Wednesday, April 16, 2014

In

Today is the last Wednesday of Lent. Tomorrow is Holy Thursday, and the beginning of the Triduum. I began Lent with a fever, and am trying not to be annoyed that I'm ending Lent with another one, after years of not getting sick. 2014: The Fever Lent.

I don't know if it's a good thing or a bad thing. It's making me remember this Lent, which could be good; the last Lent I actually remember was one during which I walked every day, praying the Rosary as I strode along with Howie on his leash. Before that, I don't really remember Lents, except for 2001, when I slept on the floor and kept a dream journal -- which proved fruitful for me. But I will remember this Fever Lent.

Focusing on the Ignatian Examen as much as my fevered brain can, I've tried to let myself get away from thinking that this world is the reality of mankind. It isn't.
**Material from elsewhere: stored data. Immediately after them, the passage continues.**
/-- R56: an accepted read changes nothing but the host's response and reads the same again; a write is idempotent but for CMD. -/
def Obligations.ReadsHaveNoSideEffectAndWritesAreIdempotent : Prop :=
  (∀ (s : State) (w : WordAddr), ¬ refused s (.rd w) → ∃ d, hostRead s w = { s with resp := some (.okRead d) })
    ∧ (∀ (s : State) (w : WordAddr), hostRead (hostRead s w) w = hostRead s w)
    ∧ ∀ (s : State) (w : WordAddr) (v : Word), Inv s → byteOffset w ≠ 0x014 →
        hostWrite (hostWrite s w v) w v = hostWrite s w v

/-- R24, R25, R26: the constant registers, in every state; RLEN beside them is as readable and as read-only (R33, R55, R57). -/
def Obligations.ReadOnlyRegisters : Prop :=
  ∀ (s : State) (w : WordAddr) (v : Word), s.inst.legal = true →
    (byteOffset w = 0x000 → (hostRead s w).resp = some (.okRead 0x45434243))
    ∧ (byteOffset w = 0x004 → ∃ d : Word, (hostRead s w).resp = some (.okRead d)
        ∧ (d.extractLsb' 0 8).toNat = s.inst.B ∧ (d.extractLsb' 8 8).toNat = s.inst.KLEN
        ∧ d.extractLsb' 16 8 = 0 ∧ d.extractLsb' 24 8 = 1
        ∧ d.toNat = s.inst.B + 256 * s.inst.KLEN + 0x01000000
        ∧ (s.inst = Params.default → d = 0x01001010))
    ∧ (byteOffset w = 0x008 → ∃ d : Word, (hostRead s w).resp = some (.okRead d) ∧ d.toNat = s.inst.BUF_BYTES
        ∧ (s.inst = Params.default → d = 0x00001000))
    ∧ (byteOffset w = 0x024 → (hostRead s w).resp = some (.okRead s.RLEN))
    ∧ (byteOffset w ∈ [0x000, 0x004, 0x008, 0x024] → hostWrite s w v = { s with HERR := true, resp := some .err })

/-- R27: CTRL. -/
def Obligations.CtrlReadsAndWrites : Prop :=
  ∀ (s : State) (w : WordAddr) (v : Word), byteOffset w = 0x00C →
    (∃ d : Word, (hostRead s w).resp = some (.okRead d) ∧ d.getLsbD 0 = s.IE ∧ d.extractLsb' 1 31 = 0)
    ∧ (s.BUSY = false ∨ (v.getLsbD 1 = false ∧ v.getLsbD 2 = false) →
        hostWrite s w v =
          { s with
            IE := v.getLsbD 0
            KEY := if v.getLsbD 1 then List.replicate s.KEY.length 0 else s.KEY
            KEYM := if v.getLsbD 1 then List.replicate s.KEYM.length false else s.KEYM
            IV := if v.getLsbD 2 then List.replicate s.IV.length 0 else s.IV
            IVM := if v.getLsbD 2 then List.replicate s.IVM.length false else s.IVM
            resp := some .okWrite })
    ∧ (s.BUSY = true → v.getLsbD 1 = true ∨ v.getLsbD 2 = true →
        hostWrite s w v = { s with HERR := true, resp := some .err })
    ∧ ctrlWord State.reset = 0

/-- R28: what a read of STATUS shows bit by bit, and that a write, accepted at any time, clears only DONE and HERR. -/
def Obligations.StatusReadsAndWrites : Prop :=
  ∀ (s : State) (w : WordAddr) (v : Word), byteOffset w = 0x010 →
    (∃ d : Word, (hostRead s w).resp = some (.okRead d)
        ∧ d.getLsbD 0 = s.BUSY ∧ d.getLsbD 1 = s.DONE
        ∧ (d.getLsbD 2 = true ↔ ∀ j, j < s.KEYM.length → s.KEYM.getD j false = true)
        ∧ (d.getLsbD 3 = true ↔ ∀ j, j < s.IVM.length → s.IVM.getD j false = true)
        ∧ d.extractLsb' 4 4 = s.ERR ∧ d.getLsbD 8 = s.HERR ∧ d.extractLsb' 9 23 = 0)
    ∧ hostWrite s w v =
        { s with
          DONE := if v.getLsbD 1 then false else s.DONE
          HERR := if v.getLsbD 8 then false else s.HERR
          resp := some .okWrite }

/-- R29, R90: a CMD write issues when BUSY = 0 and is dropped when BUSY = 1; CMD reads 0. -/
def Obligations.CmdWriteIssuesOrIsDropped : Prop :=
  ∀ (s : State) (w : WordAddr) (v : Word), byteOffset w = 0x014 →
    (s.BUSY = false →
        hostWrite s w v =
          { s with CMDL := v, BUSY := true, DONE := false, ERR := 0, RLEN := 0, resp := some .okWrite }
        ∧ hostRead s w = { s with resp := some (.okRead 0) })
    ∧ (s.BUSY = true →
        hostWrite s w v = { s with HERR := true, resp := some .err }
        ∧ hostRead s w = { s with HERR := true, resp := some .err })
    ∧ State.reset.CMDL = 0

/-- R30, R31, R32: SRC, LEN and DST keep any 32-bit value, read back unchanged, and no command writes them. -/
def Obligations.OperandRegistersHoldWhatIsWritten : Prop :=
  (∀ (s : State) (w : WordAddr) (v : Word), s.BUSY = false →
      (byteOffset w = 0x018 → hostWrite s w v = { s with SRC := v, resp := some .okWrite })
      ∧ (byteOffset w = 0x01C → hostWrite s w v = { s with LEN := v, resp := some .okWrite })
      ∧ (byteOffset w = 0x020 → hostWrite s w v = { s with DST := v, resp := some .okWrite })
      ∧ (byteOffset w ∈ [0x018, 0x01C, 0x020] → (hostRead (hostWrite s w v) w).resp = some (.okRead v)))
    ∧ (∀ s t : State, unitStep s = .next t → t.SRC = s.SRC ∧ t.LEN = s.LEN ∧ t.DST = s.DST)
    ∧ State.reset.SRC = 0 ∧ State.reset.LEN = 0 ∧ State.reset.DST = 0

/-- R34, R52: the KEY window, written in little-endian words, discarded beyond KLEN, read as 0. -/
def Obligations.KeyWindowIsWriteOnly : Prop :=
  (∀ (s : State) (w : WordAddr) (v : Word) (k : Nat), k < 64 → byteOffset w = 0x100 + 4 * k →
      (s.BUSY = false →
        ∃ key keym, hostWrite s w v = { s with KEY := key, KEYM := keym, resp := some .okWrite }
          ∧ key.length = s.KEY.length ∧ keym.length = s.KEYM.length
          ∧ (∀ j, j < s.KEY.length →
              key.getD j 0 = if j / 4 = k then v.extractLsb' (8 * (j % 4)) 8 else s.KEY.getD j 0)
          ∧ (∀ j, j < s.KEYM.length → keym.getD j false = if j = k then true else s.KEYM.getD j false)
          ∧ hostRead s w = { s with resp := some (.okRead 0) })
      ∧ (s.BUSY = true →
          hostWrite s w v = { s with HERR := true, resp := some .err }
          ∧ hostRead s w = { s with HERR := true, resp := some .err }))
    ∧ (∀ s t : State, unitStep s = .next t → t.KEY = s.KEY ∧ t.KEYM = s.KEYM)
    ∧ ∀ (p : Params) (d : Nat) (env : List Event),
        (State.afterReset p d env).KEY = List.replicate p.KLEN 0
        ∧ (State.afterReset p d env).KEYM = List.replicate (ceil4 p.KLEN) false

/-- R35, R52: the IV window, written in little-endian words, discarded beyond B, read back with 0 beyond B. -/
def Obligations.IvWindowReadsBack : Prop :=
  (∀ (s : State) (w : WordAddr) (v : Word) (k : Nat), k < 64 → byteOffset w = 0x200 + 4 * k →
      (s.BUSY = false →
        (∃ iv ivm, hostWrite s w v = { s with IV := iv, IVM := ivm, resp := some .okWrite }
          ∧ iv.length = s.IV.length ∧ ivm.length = s.IVM.length
          ∧ (∀ j, j < s.IV.length →
              iv.getD j 0 = if j / 4 = k then v.extractLsb' (8 * (j % 4)) 8 else s.IV.getD j 0)
          ∧ (∀ j, j < s.IVM.length → ivm.getD j false = if j = k then true else s.IVM.getD j false))
        ∧ ∃ d : Word, hostRead s w = { s with resp := some (.okRead d) }
          ∧ d.toNat = ((List.range 4).map fun i =>
              if 4 * k + i < s.IV.length then (s.IV.getD (4 * k + i) 0).toNat * 2 ^ (8 * i) else 0).sum)
      ∧ (s.BUSY = true →
          hostWrite s w v = { s with HERR := true, resp := some .err }
          ∧ hostRead s w = { s with HERR := true, resp := some .err }))
    ∧ (∀ s t : State, unitStep s = .next t → t.IV = s.IV ∧ t.IVM = s.IVM)
    ∧ ∀ (p : Params) (d : Nat) (env : List Event),
        (State.afterReset p d env).IV = List.replicate p.B 0
        ∧ (State.afterReset p d env).IVM = List.replicate (ceil4 p.B) false

/-- R36, R52: the BUF window, little-endian words; after reset every byte is the free value of the draw (log 5). -/
def Obligations.BufWindowReadsAndWrites : Prop :=
  (∀ (s : State) (w : WordAddr) (v : Word) (k : Nat), 4 * k < s.inst.BUF_BYTES → byteOffset w = 0x100000 + 4 * k →
      (s.BUSY = false →
        (∃ buf, hostWrite s w v = { s with BUF := buf, resp := some .okWrite }
          ∧ ∀ a, bufByte { s with BUF := buf } a
              = if a / 4 = k then v.extractLsb' (8 * (a % 4)) 8 else bufByte s a)
        ∧ ∃ d : Word, hostRead s w = { s with resp := some (.okRead d) }
          ∧ d.toNat = (bufByte s (4 * k)).toNat + 2 ^ 8 * (bufByte s (4 * k + 1)).toNat
              + 2 ^ 16 * (bufByte s (4 * k + 2)).toNat + 2 ^ 24 * (bufByte s (4 * k + 3)).toNat)
      ∧ (s.BUSY = true →
          hostWrite s w v = { s with HERR := true, resp := some .err }
          ∧ hostRead s w = { s with HERR := true, resp := some .err }))
    ∧ ∀ (p : Params) (d : Nat) (env : List Event) (a : Nat), bufByte (State.afterReset p d env) a = Config.buf0 d a

/-- R42, R100: KEY and KEYM change only by a KEY word write, KEYCLR or reset, and IV and IVM likewise; none while BUSY but by reset. -/
def Obligations.KeyAndIvChangeOnlyByTheHost : Prop :=
  ∀ s t : State, step s = .next t →
    ((t.KEY ≠ s.KEY ∨ t.KEYM ≠ s.KEYM) →
      nextResets s ∨ (s.BUSY = false ∧ ∃ v, (∃ k, k < 64 ∧ nextWrites s (0x100 + 4 * k) v)
        ∨ (nextWrites s 0x00C v ∧ v.getLsbD 1 = true)))
    ∧ ((t.IV ≠ s.IV ∨ t.IVM ≠ s.IVM) →
      nextResets s ∨ (s.BUSY = false ∧ ∃ v, (∃ k, k < 64 ∧ nextWrites s (0x200 + 4 * k) v)
        ∨ (nextWrites s 0x00C v ∧ v.getLsbD 2 = true)))

/-- R37, R38, R178: KEYCLR and IVCLR invalidate, and a word written again to a valid key or IV leaves it valid. -/
def Obligations.ClearInvalidatesAndRewriteKeepsValid : Prop :=
  ∀ (s : State) (w : WordAddr) (v : Word), Inv s → s.BUSY = false →
    (byteOffset w = 0x00C → v.getLsbD 1 = true → keyValid (hostWrite s w v) = false)
    ∧ (byteOffset w = 0x00C → v.getLsbD 2 = true → ivValid (hostWrite s w v) = false)
    ∧ (0x100 ≤ byteOffset w → byteOffset w < 0x200 → keyValid s = true → keyValid (hostWrite s w v) = true)
    ∧ (0x200 ≤ byteOffset w → byteOffset w < 0x300 → ivValid s = true → ivValid (hostWrite s w v) = true)
    ∧ (byteOffset w = 0x100 → s.inst.KLEN ≤ 4 → keyValid (hostWrite s w v) = true)
    ∧ (byteOffset w = 0x200 → s.inst.B ≤ 4 → ivValid (hostWrite s w v) = true)

/-- R57, R60, R94, R176: whatever the host does while a command is in flight, the command's result is the same. -/
def Obligations.HostCannotDisturbCommandInFlight : Prop :=
  ∀ (s : State) (accesses : List Access), s.BUSY = true →
    (accesses.foldl hostAccess s).BUSY = true
    ∧ (accesses.foldl hostAccess s).CMDL = s.CMDL
    ∧ ∃ t t', unitStep s = .next t ∧ unitStep (accesses.foldl hostAccess s) = .next t'
      ∧ t'.BUF = t.BUF ∧ t'.ERR = t.ERR ∧ t'.RLEN = t.RLEN ∧ t'.BUSY = false ∧ t'.DONE = true
      ∧ t'.KEY = t.KEY ∧ t'.KEYM = t.KEYM ∧ t'.IV = t.IV ∧ t'.IVM = t.IVM
      ∧ t'.SRC = t.SRC ∧ t'.LEN = t.LEN ∧ t'.DST = t.DST

/-- R39: CMDL is written only by issue and reset, read by no host access, read by completion, and 0 after reset. -/
def Obligations.CmdlIsWrittenByIssueAndReadByCompletion : Prop :=
  (∀ s t : State, step s = .next t → t.CMDL ≠ s.CMDL → nextResets s ∨ (s.BUSY = false ∧ nextWrites s 0x014 t.CMDL))
    ∧ (∀ (s : State) (c : Word) (a : Access), ∃ c', hostAccess { s with CMDL := c } a = { hostAccess s a with CMDL := c' })
    ∧ (∀ s : State, s.BUSY = true → unitStep s =
        match decode s.CMDL with
        | .ok i => exec i s
        | .error _ => .next { s with ERR := 1, RLEN := 0, BUSY := false, DONE := true })
    ∧ ∀ (i : Instr) (s t : State) (c : Word), exec i s = .next t → exec i { s with CMDL := c } = .next { t with CMDL := c }

/-- R41, R153: irq is IE AND DONE; exactly what raises it, and exactly what lowers it. -/
def Obligations.InterruptLineRisesAndFalls : Prop :=
  (∀ s : State, irq s = true ↔ s.IE = true ∧ s.DONE = true)
    ∧ ∀ s t : State, step s = .next t →
      (irq s = false → (irq t = true ↔
        (nextIsUnit s ∧ s.BUSY = true ∧ s.IE = true)
        ∨ (∃ v, nextWrites s 0x00C v ∧ v.getLsbD 0 = true ∧ s.DONE = true ∧ t.resp = some .okWrite)))
      ∧ (irq s = true → (irq t = false ↔
        (∃ v, nextWrites s 0x010 v ∧ v.getLsbD 1 = true)
        ∨ (∃ v, nextWrites s 0x014 v ∧ s.BUSY = false)
        ∨ (∃ v, nextWrites s 0x00C v ∧ v.getLsbD 0 = false ∧ t.resp = some .okWrite)
        ∨ nextResets s))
It's a construct, much like the world of The Matrix. (At least the first one in the trilogy -- the other two were just stupid.) We move through it, but it isn't what's real.

Or better said, it isn't what is ultimately real.

Anyway, the Examen begins with this sentence: "Recall you are in the presence of God." Now somehow, that calls to mind being in the presence of the King, or maybe being called before the presence of the judge, as though we stand before God. God over there, us over here. We are in front of God. We are in God's room. God sits on his throne and smacks his head over the idiot standing with hat in hand bawling, "Please, Massa, don' beat on this poor old sinner!"

Phraseology can be tricky. What if the word in that sentence -- "in" -- was the focus?

God is not over there or apart from us. God is All in All. There is no "place" that God goes away to when he's tired of hearing us whine; indeed, God doesn't get tired.

The presence of God is what is real. I need to recall daily that I am in that presence. Embedded, carried, held, -- inside, not apart. Not standing in front of, not down on Earth looking up at clouds wondering if God is reclining up there, not on the other side of some impenetrable wall. This creation is God, held in being by God, and I am in that.

For me, this is a good thought to carry away from this Lent. 2014, the Lent of Fever and In.